Soy capaz de mirar más lejos porque cabalgo a lomos de gigantes, mis antepasados". Sirva esta cita de Kant para recordar que, a menudo, la explicación está en el pasado, que todo, o casi todo, está en los clásicos.

Quizás para comprender lo que nos está pasando sea útil acudir a una representación de teatro que Molière llamó El Avaro y estrenó allá por 1668. Resucita, ahora, gracias a Juan Luis Galiardo, en el María Guerrero de Madrid.

No es Harpagón un tacañete más o menos gracioso. Es un miserable, un déspota, un maltratador capaz de traficar con sus propios hijos y cuya única referencia de vida es el dinero, el fetiche del dinero. Dinero que llega a adquirir forma humana. "¡Mi pobre dinero, mi pobre dinero, mi querido amigo! Me han privado de ti; y como me has sido arrebatado he perdido mi sostén, mi consuelo, mi alegría, todo ha terminado para mí, ya no tengo nada que hacer en el mundo...!".

Los activos financieros son el 340% de la economía real de bienes y servicios: economía de casino

La codicia, la avaricia, la centralidad de la economía financiera. El olvido de una obviedad aristotélica: "La fórmula dineraria de la mercancía no es más que una figura, carece de sustancia".

Y todo esto a modo de introito de la llamada "crisis financiera internacional", que da la sensación de que profesa cierta vocación de permanencia. Curioso esto de la "crisis financiera", cuando la crisis se ceba en el mercado de trabajo.

Todos acostumbramos a decir que hemos llegado a la "crisis de la economía real", como si la otra fuera "irreal", imaginaria; o sea, como si no existiera. Y no deja de ser singular porque en verdad es la única que ocupa el rango de ocupación intelectual seria. Y esta brecha, esta contradicción sistémica entre "dinero y trabajo", está en el origen, está en el presente y temo que pueda estar en el futuro de la crisis.

El infarto financiero que hemos sufrido -y sufrimos- no ha caído del cielo. Es un resultado natural e inevitable de los malos hábitos de vida, y la exuberancia financiera. El simple dato de que los activos financieros representen en nuestro mundo el 340% de la cantidad de bienes y servicios expresa la realidad de una economía de casino que ni es inocente ni neutra.

La centralidad financiera viene necesariamente acompañada de la depreciación del valor trabajo. Del valor central por antonomasia. Del valor que ha cohesionado y estructurado nuestras sociedades. Solamente a través del trabajo el hombre forma parte de la sociedad y de su proyecto. De ahí que el derecho al trabajo sea el derecho de ciudadanía por excelencia, el primer derecho. Por ello, quien pierde el trabajo ve mermado su derecho y quien sobrevive con un trabajo precario arrastra un precario derecho de ciudadanía.

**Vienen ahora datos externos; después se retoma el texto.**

-- ==== Sys2Proof/Machine/Ops.lean ====
section
/-! DEFINITION. The named operations over the block's memories, its outputs and the collaborators' answers. Taking an exception and
returning from one have no operation here: the block raises none (60_exceptions.md rule R250), and trap entry and return are
the external CPU's (R257); all the block does of an interrupt is to drive two levels (Machine/Flags.lean). -/

namespace Sys2Proof.Machine

/-! ## Sparse memories -/

/-- What an unlisted byte of a region reads as: 0 in `RAM`, which reset clears (10_state.md rule R30); no value in `FREE`, whose
bytes are unspecified until written (R31; log 6). The other regions are no memory of the block's. -/
def unlisted : Region → Option Byte
  | .ram => some 0
  | .free | .io | .bank | .rom => none

/-- The listed byte at `a`. -/
def Memory.lookup : Memory → Nat → Option Byte
  | [], _ => none
  | (b, v) :: m, a => if b = a then some v else Memory.lookup m a

/-- List the byte at `a`, in its place. -/
def Memory.insert : Memory → Nat → Byte → Memory
  | [], a, v => [(a, v)]
  | (b, w) :: m, a, v =>
    if a < b then (a, v) :: (b, w) :: m
    else if b = a then (a, v) :: m
    else (b, w) :: Memory.insert m a v

/-- Unlist the byte at `a`. -/
def Memory.erase (m : Memory) (a : Nat) : Memory := m.filter fun c => c.1 ≠ a

/-- Store a byte in a memory whose unlisted bytes read as `fill`: a byte equal to `fill` is not listed. -/
def Memory.store (fill : Option Byte) (m : Memory) (a : Nat) (v : Byte) : Memory :=
  if fill = some v then m.erase a else m.insert a v

/-- The canonical form of a memory of `size` bytes whose unlisted bytes read as `fill`. -/
abbrev Memory.wf (fill : Option Byte) (size : Nat) (m : Memory) : Prop :=
  m.Pairwise (fun x y => x.1 < y.1) ∧ ∀ c ∈ m, c.1 < size ∧ fill ≠ some c.2

/-! ## The bytes the block shows -/

/-- `RAM[o]` (R30). -/
def State.ramByte (s : State) (o : Nat) : Byte := ((s.ram.lookup o).or (unlisted .ram)).getD 0

/-- `FREE[o]` (R31): the byte written since the last reset, else the free value of the draw in force. -/
def State.freeByte (s : State) (o : Nat) : Byte :=
  ((s.free.lookup o).or (unlisted .free)).getD (Config.freeRam s.freeEpoch o)

/-- The image index that the banked window shows at `addr` (40_banked_rom.md rule R134, 90_conflicts.md C2). -/
def State.bankIndex (s : State) (a : Addr) : Nat :=
  s.cfg.baseOffset + s.curBank * s.cfg.bankSize + (a.toNat - s.cfg.bankBase)

/-- The image index that the fixed high ROM shows at `addr` (44_bus_router.md rule R227). -/
def State.romIndex (s : State) (a : Addr) : Nat := s.cfg.fixedRomOffset + (a.toNat - s.cfg.romBase)

/-- The byte that the block's own storage and image show at a CPU address; `none` in the controller's window, and where an image
index is outside the image. It only observes: no transaction is issued. -/
def State.byteAt (s : State) (a : Addr) : Option Byte :=
  match region s.cfg a with
  | .ram => some (s.ramByte a.toNat)
  | .free => some (s.freeByte (a.toNat - s.cfg.freeBase))
  | .io => none
  | .bank => s.cfg.imageByte (s.bankIndex a)
  | .rom => s.cfg.imageByte (s.romIndex a)

/-- `RAM[o] <- v`. -/
def State.storeRam (s : State) (o : Nat) (v : Byte) : State :=
  { s with ram := s.ram.store (unlisted .ram) o v }

/-- `FREE[o] <- v`. -/
def State.storeFree (s : State) (o : Nat) (v : Byte) : State :=
  { s with free := s.free.store (unlisted .free) o v }

/-- `CUR_BANK <- n`. -/
def State.setBank (s : State) (n : Nat) : State := { s with curBank := n }

/-! ## Outputs -/

/-- `emit E` (00_scope.md rule R13): append an event to the trace (10_state.md rule R41). -/
def State.emit (s : State) (e : Event) : State := { s with trace := s.trace ++ [e] }

/-- The diagnostic code of a diagnostic event (60_exceptions.md rule R251): the protection violation's is 1, and there is no
other diagnostic. -/
def Event.diagnosticCode : Event → Option Nat
  | .diagProtViolation _ _ => some 1
  | .ctlRead _ | .ctlWrite _ _ | .ctlQuerySegment _ | .ctlClearSegments => none
  | .priCtrlRead | .priDataRead | .priCtrlWrite _ | .priDataWrite _ | .legData _ | .legTrigger _ => none

/-- What the latest transaction returned to its issuer. -/
def State.setResult (s : State) (r : Option Byte) : State := { s with result := r }

/-- End a read transaction: it returns a byte (30_encoding.md rule R101). -/
def State.returning (s : State) (b : Byte) : Result := .next (s.setResult (some b))

/-- End a transaction that returns no value (R101). -/
def State.done (s : State) : Result := .next (s.setResult none)

/-- End a read of the image, which returns the byte there. -/
def State.returningImage (s : State) (i : Nat) : Result :=
  match s.cfg.imageByte i with
  | some b => s.returning b
  | none => .fault .imageOutside

/-! ## Answers of the collaborators (00_scope.md rule R14)

`answer…` is the answer the query gets now; `after…` is the state once it has been asked. -/

/-- The counter of free values after a query of a list of answers. -/
def drawnAfter {α : Type} (tape : List α) (n : Nat) : Nat := if tape.isEmpty then n + 1 else n

/-- The `n`-th free value as a Boolean. -/
def freeBool (n : Nat) : Bool := Config.freeValue 1 n == 1

/-- `ask CtlProtActive()`. -/
def State.answerProtActive (s : State) : Bool := s.answers.protActive.headD (freeBool s.drawn)

def State.afterProtActive (s : State) : State :=
  { s with answers := { s.answers with protActive := s.answers.protActive.tail }
           drawn := drawnAfter s.answers.protActive s.drawn }

/-- `ask CtlProtMask()`. -/
def State.answerProtMask (s : State) : Addr := s.answers.protMask.headD (Config.freeValue 16 s.drawn)

def State.afterProtMask (s : State) : State :=
  { s with answers := { s.answers with protMask := s.answers.protMask.tail }
           drawn := drawnAfter s.answers.protMask s.drawn }

/-- `ask CtlSegment(i)`. -/
def State.answerSegment (s : State) : BitVec 16 := s.answers.segment.headD (Config.freeValue 16 s.drawn)

def State.afterSegment (s : State) : State :=
  { s with answers := { s.answers with segment := s.answers.segment.tail }
           drawn := drawnAfter s.answers.segment s.drawn }

/-- `ask CtlRead(off)`. -/
def State.answerCtlRead (s : State) : Byte := s.answers.ctlRead.headD (Config.freeValue 8 s.drawn)

def State.afterCtlRead (s : State) : State :=
  { s with answers := { s.answers with ctlRead := s.answers.ctlRead.tail }
           drawn := drawnAfter s.answers.ctlRead s.drawn }

/-- `ask PriCtrlRead()`. -/
def State.answerPriCtrlRead (s : State) : Byte := s.answers.priCtrlRead.headD (Config.freeValue 8 s.drawn)

def State.afterPriCtrlRead (s : State) : State :=
  { s with answers := { s.answers with priCtrlRead := s.answers.priCtrlRead.tail }
           drawn := drawnAfter s.answers.priCtrlRead s.drawn }

/-- `ask PriDataRead()`. -/
def State.answerPriDataRead (s : State) : Byte := s.answers.priDataRead.headD (Config.freeValue 8 s.drawn)

def State.afterPriDataRead (s : State) : State :=
  { s with answers := { s.answers with priDataRead := s.answers.priDataRead.tail }
           drawn := drawnAfter s.answers.priDataRead s.drawn }

/-- Whether the timer goes first at an instant at which it and a scheduled input are both due (20_memory.md rule R84). -/
def State.answerTimerFirst (s : State) : Bool := s.answers.timerFirst.headD (freeBool s.drawn)

def State.afterTimerFirst (s : State) : State :=
  { s with answers := { s.answers with timerFirst := s.answers.timerFirst.tail }
           drawn := drawnAfter s.answers.timerFirst s.drawn }

/-- Which of `m` inputs scheduled at one instant goes first, a number to be taken modulo `m` (60_exceptions.md rule R255). -/
def State.answerInputOrder (s : State) (m : Nat) : Nat := s.answers.inputOrder.headD (Config.freeValue m s.drawn).toNat

def State.afterInputOrder (s : State) : State :=
  { s with answers := { s.answers with inputOrder := s.answers.inputOrder.tail }
           drawn := drawnAfter s.answers.inputOrder s.drawn }

end Sys2Proof.Machine
end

No sabemos idear una sociedad distinta de la basada en el trabajo, articulada en torno a los valores inherentes al trabajo: esfuerzo, disciplina, responsabilidad, mérito, compañerismo... Y este desplazamiento de la centralidad del trabajo -incrustado en el origen de la crisis- agrieta la cohesión, confunde la percepción y altera la jerarquía clásica de valores.

Podría incluso pensarse que esta escasa importancia intelectual que la palabra trabajo comporta desliza un cierto simplismo en la proposición de reformas. Algo así como "dadme un nuevo contrato y moveré el mundo". Algo, en verdad, absolutamente impensable en cualquier otro orden de cuestiones. Y se trata de un asalto que asedia, no sólo a las personas, sino también a todas las instituciones que las representan, y, en primer lugar, a partidos y sindicatos. Instituciones que, los más benévolos, en el mejor de los casos, califican de retardatarias, de obstáculos del pasado que entorpecen el rápido disfrute del placer inmediato, primario, único: el lucro.

El poseer el fetiche. Invernadero éste, ideal para que la corrupción florezca.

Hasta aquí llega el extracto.